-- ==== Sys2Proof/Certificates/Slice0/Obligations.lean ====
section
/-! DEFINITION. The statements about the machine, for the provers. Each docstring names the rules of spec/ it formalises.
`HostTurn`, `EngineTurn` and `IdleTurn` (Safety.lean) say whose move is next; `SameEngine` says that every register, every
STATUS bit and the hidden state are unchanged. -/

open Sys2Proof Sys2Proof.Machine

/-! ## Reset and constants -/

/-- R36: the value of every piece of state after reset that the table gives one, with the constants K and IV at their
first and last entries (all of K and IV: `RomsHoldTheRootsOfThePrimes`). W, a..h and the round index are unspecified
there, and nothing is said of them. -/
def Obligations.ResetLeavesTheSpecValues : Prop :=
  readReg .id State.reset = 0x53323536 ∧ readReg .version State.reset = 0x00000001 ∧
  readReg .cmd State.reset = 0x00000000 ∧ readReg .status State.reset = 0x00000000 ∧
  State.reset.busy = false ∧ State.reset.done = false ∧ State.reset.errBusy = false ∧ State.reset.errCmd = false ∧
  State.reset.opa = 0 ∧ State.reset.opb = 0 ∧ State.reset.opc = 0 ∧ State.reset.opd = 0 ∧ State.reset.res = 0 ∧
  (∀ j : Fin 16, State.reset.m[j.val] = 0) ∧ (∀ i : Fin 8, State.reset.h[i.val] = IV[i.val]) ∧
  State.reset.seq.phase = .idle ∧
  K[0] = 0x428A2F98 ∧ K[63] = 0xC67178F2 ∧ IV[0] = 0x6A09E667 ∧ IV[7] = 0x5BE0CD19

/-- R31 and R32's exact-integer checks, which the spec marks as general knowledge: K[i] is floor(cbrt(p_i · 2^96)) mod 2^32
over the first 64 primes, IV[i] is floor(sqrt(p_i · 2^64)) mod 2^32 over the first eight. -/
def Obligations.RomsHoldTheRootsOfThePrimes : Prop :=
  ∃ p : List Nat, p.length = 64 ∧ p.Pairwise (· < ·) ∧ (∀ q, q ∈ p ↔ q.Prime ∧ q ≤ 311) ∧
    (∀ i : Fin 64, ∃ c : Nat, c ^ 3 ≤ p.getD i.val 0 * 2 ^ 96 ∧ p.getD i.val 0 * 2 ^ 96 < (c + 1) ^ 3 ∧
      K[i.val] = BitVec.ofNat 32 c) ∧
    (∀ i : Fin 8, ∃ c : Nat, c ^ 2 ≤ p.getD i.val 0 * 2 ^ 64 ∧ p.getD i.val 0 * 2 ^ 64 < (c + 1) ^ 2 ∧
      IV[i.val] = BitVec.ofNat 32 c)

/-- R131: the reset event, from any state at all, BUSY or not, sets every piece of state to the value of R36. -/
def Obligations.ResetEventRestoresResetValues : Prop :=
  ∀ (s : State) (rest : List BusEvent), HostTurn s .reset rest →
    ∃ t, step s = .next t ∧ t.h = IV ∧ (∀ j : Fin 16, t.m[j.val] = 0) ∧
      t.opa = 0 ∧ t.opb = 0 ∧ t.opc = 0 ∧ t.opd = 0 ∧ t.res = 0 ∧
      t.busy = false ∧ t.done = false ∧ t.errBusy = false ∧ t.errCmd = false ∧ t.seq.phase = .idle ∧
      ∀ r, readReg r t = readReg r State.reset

----

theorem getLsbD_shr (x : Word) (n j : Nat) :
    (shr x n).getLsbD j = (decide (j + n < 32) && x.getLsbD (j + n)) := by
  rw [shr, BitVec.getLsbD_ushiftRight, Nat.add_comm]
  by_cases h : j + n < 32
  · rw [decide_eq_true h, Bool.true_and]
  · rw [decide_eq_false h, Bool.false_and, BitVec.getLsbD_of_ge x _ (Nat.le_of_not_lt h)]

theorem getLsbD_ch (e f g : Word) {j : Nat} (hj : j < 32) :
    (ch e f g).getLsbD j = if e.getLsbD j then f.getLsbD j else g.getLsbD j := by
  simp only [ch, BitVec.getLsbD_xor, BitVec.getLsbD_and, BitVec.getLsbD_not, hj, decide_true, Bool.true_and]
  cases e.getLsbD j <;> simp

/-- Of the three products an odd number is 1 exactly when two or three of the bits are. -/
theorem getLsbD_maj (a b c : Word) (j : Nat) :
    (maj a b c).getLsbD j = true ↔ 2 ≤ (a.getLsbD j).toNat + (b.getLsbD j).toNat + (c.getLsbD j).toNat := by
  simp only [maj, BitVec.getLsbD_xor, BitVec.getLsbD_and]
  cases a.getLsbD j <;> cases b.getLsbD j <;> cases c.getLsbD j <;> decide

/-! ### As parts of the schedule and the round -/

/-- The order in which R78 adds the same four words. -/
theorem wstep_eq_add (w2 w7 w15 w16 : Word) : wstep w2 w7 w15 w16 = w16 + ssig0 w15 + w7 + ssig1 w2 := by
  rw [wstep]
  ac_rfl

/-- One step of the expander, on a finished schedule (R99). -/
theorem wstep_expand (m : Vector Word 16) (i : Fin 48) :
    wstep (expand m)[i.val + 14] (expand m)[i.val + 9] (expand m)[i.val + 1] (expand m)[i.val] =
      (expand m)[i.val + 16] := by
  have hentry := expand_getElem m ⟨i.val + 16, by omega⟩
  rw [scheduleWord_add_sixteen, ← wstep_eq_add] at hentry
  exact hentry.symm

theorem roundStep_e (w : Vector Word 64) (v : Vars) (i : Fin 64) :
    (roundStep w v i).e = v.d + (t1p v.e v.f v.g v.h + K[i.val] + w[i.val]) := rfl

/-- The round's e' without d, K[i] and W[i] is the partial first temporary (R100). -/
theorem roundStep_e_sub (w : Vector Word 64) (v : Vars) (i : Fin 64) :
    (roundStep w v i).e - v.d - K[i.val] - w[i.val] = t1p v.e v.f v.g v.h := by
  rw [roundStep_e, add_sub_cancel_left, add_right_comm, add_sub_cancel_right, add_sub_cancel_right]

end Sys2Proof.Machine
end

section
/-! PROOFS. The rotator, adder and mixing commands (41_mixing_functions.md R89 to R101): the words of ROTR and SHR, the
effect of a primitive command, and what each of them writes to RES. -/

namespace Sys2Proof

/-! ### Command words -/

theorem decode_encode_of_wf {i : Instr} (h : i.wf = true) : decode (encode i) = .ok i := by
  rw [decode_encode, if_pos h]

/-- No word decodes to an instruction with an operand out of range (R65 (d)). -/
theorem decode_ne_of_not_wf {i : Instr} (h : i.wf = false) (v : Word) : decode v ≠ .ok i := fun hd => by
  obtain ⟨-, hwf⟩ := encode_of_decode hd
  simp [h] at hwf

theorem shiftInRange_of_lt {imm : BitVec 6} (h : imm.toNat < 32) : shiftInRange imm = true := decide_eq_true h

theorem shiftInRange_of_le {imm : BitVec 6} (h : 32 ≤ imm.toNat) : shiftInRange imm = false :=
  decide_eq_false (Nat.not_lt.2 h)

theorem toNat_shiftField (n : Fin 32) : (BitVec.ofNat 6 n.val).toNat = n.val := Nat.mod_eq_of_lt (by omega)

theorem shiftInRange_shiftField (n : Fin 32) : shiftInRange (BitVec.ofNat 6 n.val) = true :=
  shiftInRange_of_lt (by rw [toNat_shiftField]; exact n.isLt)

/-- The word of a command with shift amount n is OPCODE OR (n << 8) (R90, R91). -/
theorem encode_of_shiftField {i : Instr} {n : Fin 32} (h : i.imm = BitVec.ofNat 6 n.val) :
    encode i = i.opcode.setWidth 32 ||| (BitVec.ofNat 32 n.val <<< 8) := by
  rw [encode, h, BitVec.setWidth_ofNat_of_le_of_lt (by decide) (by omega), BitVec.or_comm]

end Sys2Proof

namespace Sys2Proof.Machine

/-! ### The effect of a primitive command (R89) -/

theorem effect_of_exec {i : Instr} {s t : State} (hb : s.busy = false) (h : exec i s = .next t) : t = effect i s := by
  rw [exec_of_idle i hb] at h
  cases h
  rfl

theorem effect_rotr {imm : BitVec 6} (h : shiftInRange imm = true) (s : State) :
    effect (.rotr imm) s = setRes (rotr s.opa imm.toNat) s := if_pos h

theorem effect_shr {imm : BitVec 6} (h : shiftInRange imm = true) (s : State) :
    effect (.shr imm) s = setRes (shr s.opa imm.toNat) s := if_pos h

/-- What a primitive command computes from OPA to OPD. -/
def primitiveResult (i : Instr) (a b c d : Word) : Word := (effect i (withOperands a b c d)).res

----

Assignment
Your answer must be the lines above from the one containing "rw [scheduleWord_add_sixteen, ←" to the one containing "fun hd => by", both included, restated word for word.

The answer
  rw [scheduleWord_add_sixteen, ← wstep_eq_add] at hentry
  exact hentry.symm

theorem roundStep_e (w : Vector Word 64) (v : Vars) (i : Fin 64) :
    (roundStep w v i).e = v.d + (t1p v.e v.f v.g v.h + K[i.val] + w[i.val]) := rfl

/-- The round's e' without d, K[i] and W[i] is the partial first temporary (R100). -/
theorem roundStep_e_sub (w : Vector Word 64) (v : Vars) (i : Fin 64) :
    (roundStep w v i).e - v.d - K[i.val] - w[i.val] = t1p v.e v.f v.g v.h := by
  rw [roundStep_e, add_sub_cancel_left, add_right_comm, add_sub_cancel_right, add_sub_cancel_right]

end Sys2Proof.Machine
end

section
/-! PROOFS. The rotator, adder and mixing commands (41_mixing_functions.md R89 to R101): the words of ROTR and SHR, the
effect of a primitive command, and what each of them writes to RES. -/

namespace Sys2Proof

/-! ### Command words -/

theorem decode_encode_of_wf {i : Instr} (h : i.wf = true) : decode (encode i) = .ok i := by
  rw [decode_encode, if_pos h]

/-- No word decodes to an instruction with an operand out of range (R65 (d)). -/
theorem decode_ne_of_not_wf {i : Instr} (h : i.wf = false) (v : Word) : decode v ≠ .ok i := fun hd => by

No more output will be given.